Les rénovations énergétiques ne seraient pas rentables sans intervention significative du secteur public, constate France Stratégie. Dans le bâtiment, seul le changement du système de chauffage du fioul et du gaz vers les pompes à chaleur (PAC) offrirait une certaine rentabilité. Entre autres solutions pour faire des économies, l’organisme placé auprès du Premier ministre propose de supprimer un avantage fiscal (la TVA à 5,5 %).

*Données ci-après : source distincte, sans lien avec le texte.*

theorem tick (s : State) : s.Lapse s.tick := by
  have hticks : s.Lapse { s with now := s.now + 1, ports := ⟨s.ports.a.tick, s.ports.b.tick⟩, sdram := s.sdram.tick } := by
    refine ⟨rfl, rfl, rfl, rfl, .inl rfl, fun _ => .inl rfl, fun p => ?_⟩
    cases p <;> exact .refl _
  unfold State.tick
  dsimp only
  split
  · refine hticks.trans ⟨rfl, rfl, rfl, rfl, .inl rfl, fun c => .inl ?_, fun _ => .refl _⟩
    cases c <;> rfl
  · exact hticks

/-! ### The start-up controller -/

theorem setStartup (s : State) (x : Startup) : s.Lapse (s.setStartup x) := of_eq rfl rfl rfl rfl rfl

theorem setSdram (s : State) (d : Sdram) : s.Lapse (s.setSdram d) := of_eq rfl rfl rfl rfl rfl

theorem setRetired (s : State) (c : Chip) (l : List Nat) : s.Lapse (s.setRetired c l) := of_eq rfl rfl rfl rfl rfl

theorem setHealth (s : State) (c : Chip) (h : Health) : s.Lapse (s.setHealth c h) := of_eq rfl rfl rfl rfl rfl

theorem setReady (s : State) (c : Chip) (level : Bool) : s.Lapse (s.setReady c level) := of_eq rfl rfl rfl rfl rfl

theorem setRxd (s : State) (p : Port) (level : Bool) : s.Lapse (s.setRxd p level) := of_eq rfl rfl rfl rfl rfl

theorem tryRun (s : State) : s.Lapse s.tryRun := by
  unfold State.tryRun
  dsimp only
  split
  · split <;> exact setStartup s _
  · exact refl s

theorem copyEnded (s : State) (l : Load) (x : CopyReason) : s.Lapse (s.copyEnded l x) := by
  unfold State.copyEnded
  dsimp only
  split
  · exact (setStartup s _).trans (tryRun _)
  · split
    · exact (setStartup s _).trans (tryRun _)
    · exact setStartup s _

theorem countApplied (s : State) : s.Lapse s.countApplied := setStartup s _

theorem countSkipped (s : State) (n index : Nat) : s.Lapse (s.countSkipped n index) := setStartup s _

theorem advanceWalk (s : State) (size : Nat) : s.Lapse (s.advanceWalk size) := by
  unfold State.advanceWalk
  split
  · exact refl s
  · exact setStartup s _

theorem applyPorts (s : State) (e : NextEntry) : s.Lapse (s.applyPorts e) := by
  unfold State.applyPorts
  split
  · next ra rb _ _ =>
    have ha : s.Lapse (s.setPort .a { s.port .a with config := ra }) := setPort_ready .a rfl
    have hb := ha.trans (setPort_ready .b (u := { s.port .b with config := rb }) rfl)
    exact hb.trans (countApplied _)
  · exact countSkipped s _ _

theorem applySdramEntry (s : State) (e : NextEntry) : s.Lapse (s.applySdramEntry e) := by
  unfold State.applySdramEntry
  split
  · exact (setSdram s _).trans (countApplied _)
  · exact countSkipped s _ _

theorem applyWindowBlock (s : State) (entry index : Nat) (d : List Byte) : s.Lapse (s.applyWindowBlock entry index d) := by
  unfold State.applyWindowBlock
  split
  · exact (countApplied _).after (of_eq rfl rfl rfl rfl rfl)
  · exact countSkipped s _ _

theorem supersede (s : State) (index : Nat) : s.Lapse (s.supersede index) := by
  unfold State.supersede
  split
  · exact (countSkipped s _ _).trans (setStartup _ _)
  · exact refl s

theorem applyWindowEntry (s : State) (e : NextEntry) : s.Lapse (s.applyWindowEntry e) := by
  unfold State.applyWindowEntry
  dsimp only
  split
  · exact (supersede s _).trans (setStartup _ _)
  · exact (supersede s _).trans (applyWindowBlock _ _ _ _)

theorem applyRetireBlocks (code : Byte) : ∀ (l : List Nat) (s : State), s.Lapse (s.applyRetireBlocks code l).1
  | [], s => refl s
  | b :: l, s => by
    unfold State.applyRetireBlocks
    split
    · dsimp only
      split
      · exact applyRetireBlocks code l s
      · exact (setRetired s _ _).trans (applyRetireBlocks code l _)
    · exact applyRetireBlocks code l s

theorem applyRetireEntry (s : State) (e : NextEntry) : s.Lapse (s.applyRetireEntry e) := by
  unfold State.applyRetireEntry
  split
  · refine (applyRetireBlocks (at8 e.bytes 2) (retireBlocks e.bytes) s).trans ?_
    dsimp only
    unfold State.counted
    split
    · exact countApplied _
    · exact countSkipped _ _ _
  · exact countSkipped s _ _

theorem walkUnknown (s : State) : s.Lapse s.walkUnknown := by
  unfold State.walkUnknown
  split
  · exact refl s
  · split
    · exact ((countSkipped s _ _).trans (setStartup _ _)).trans (tryRun _)
    · split
      · exact ((countSkipped s _ _).trans (advanceWalk _ _)).trans (tryRun _)
      · exact refl s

Note d’analyse sur les financements bas carbone
Un an après le rapport Pisani-Ferry et Mahfouz (2023), France Stratégie publie une note d’analyse. L’organisme essaie de répondre à 4 questions en ciblant le bâtiment et le transport routier, car ces secteurs concentrent les investissements verts bruts.

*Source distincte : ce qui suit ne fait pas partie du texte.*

-- ==== Sys2Proof/Syntax.lean ====
section
/-! DEFINITION. The syntax of the machine's steps: one constructor of `Instr` for each row of spec/opcode_table.json, the
245 words of the streams (13 R303 to R312) and the 121 events of the device and of the outside world
(95_what_each_step_holds.md). A word's arguments are its encoding's fields. An event has no encoding and no fields: the
unit it happens at and the data it carries stand in the state, as the operands of the event under way
(`Sys2Proof.Event`). -/

namespace Sys2Proof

- Quel est le niveau d’investissement nécessaire pour la transition écologique ?
- Quelle est la part rentable pour les ménages, les entreprises et les collectivités ?
- Quel montant mettre pour que ces investissements deviennent rentables ?
- Quelles seront les contraintes financières des ménages, surtout les plus défavorisés ?
En définitive, « sur environ 85 milliards d’euros d’investissements bruts nécessaires en moyenne chaque année entre 2024 et 2030 dans le bâtiment et le transport routier, seul un tiers serait rentable sans intervention publique, si les prix de l’énergie restent à leur niveau de 2024 ». Dans le transport, cette rentabilité irait en s’améliorant, mais pas dans le bâtiment.
Rénovation énergétique : niveau d’investissement
Les prix unitaires d’actifs multipliés par les chroniques d’investissements annuels permettent d’obtenir les niveaux d’investissements requis. La fin du fioul entraînera l’installation de 350 000 PAC air-eau/an d’ici 2030 avec un prix moyen supérieur à 13 500 €. Avec la réduction du gaz, plus de 500 000 PAC/an seront installées, avec un prix moyen supérieur à 13 500 € également.
La rénovation des passoires thermiques (hors chauffage) concernera plus de 440 000 logements par an d’ici 2030. La surface moyenne est de 90 m². Le prix moyen de la rénovation est supérieur à 430 €/m². Pour l’isolation des logements privés, le dispositif MaPrimeRénov’ Sérénité fournit une estimation des DPE avant travaux et après travaux. « L’utilisation de ces données pour l’année 2023 nous a permis de calculer un prix de rénovation moyen pour passer d’un DPE F à C à 310 €/m² et d’un DPE F à B à 510 €/m². »
Enfin, il y a plus de 85 millions de m² de parc tertiaire à rénover par an d’ici 2030. Le prix moyen de cette rénovation s’élève à 245 €/m². Les prix des rénovations et des modes de chauffage ont été ajustés. L’objectif était d’évaluer la rentabilité du projet de rénovation avant toute intervention publique. Pour les rénovations tertiaires, les auteurs ont comparé les gains énergétiques exigés par le décret tertiaire aux gains constatés.
Rentabilité des investissements verts
France Stratégie élabore plusieurs scénarios pour tenir compte du taux d’actualisation des ménages et des trajectoires des prix de l’énergie. Quoiqu’il en soit, « les rénovations énergétiques, et en particulier l’isolation thermique, ne seraient généralement pas rentables avec nos hypothèses, sauf intervention significative du secteur public ».
Seuls les ménages les plus aisés (les deux derniers déciles) pourraient payer une rénovation avec leur épargne mobilisable. Les autres devraient généralement avoir recours à l’endettement. Par conséquent, « la rénovation des bâtiments nécessitera d’être encouragée significativement pour que la France atteigne ses objectifs ». Il faudra des transferts de l’ordre de 17 milliards d’euros par an.
Comment accroître la rentabilité des investissements bas carbone ? Peut-être en supprimant la TVA à taux réduit de 5,5 %. Cet avantage fiscal concerne les prestations de rénovation énergétique. Mais comme n’est pas ciblé, il bénéficie aussi à des ménages qui n’en ont pas réellement besoin. Sa suppression permettrait de dégager une marge d’un milliard d’euros, à réinvestir en subventions pour les ménages défavorisés.
Outre les subventions (MaPrimeRénov’, CEE…), il y a les malus, par exemple la taxe foncière indexée sur l’étiquette énergétique ou l’augmentation des droits de mutation à titre onéreux pour les passoires thermiques. Quant à l’interdiction de louer les logements énergivores, elle réduit à zéro la rentabilité, mais seulement pour les propriétaires non occupants.
France Stratégie, Investissements bas carbone : comment les rendre rentables ? La note d’analyse n°144, octobre 2024.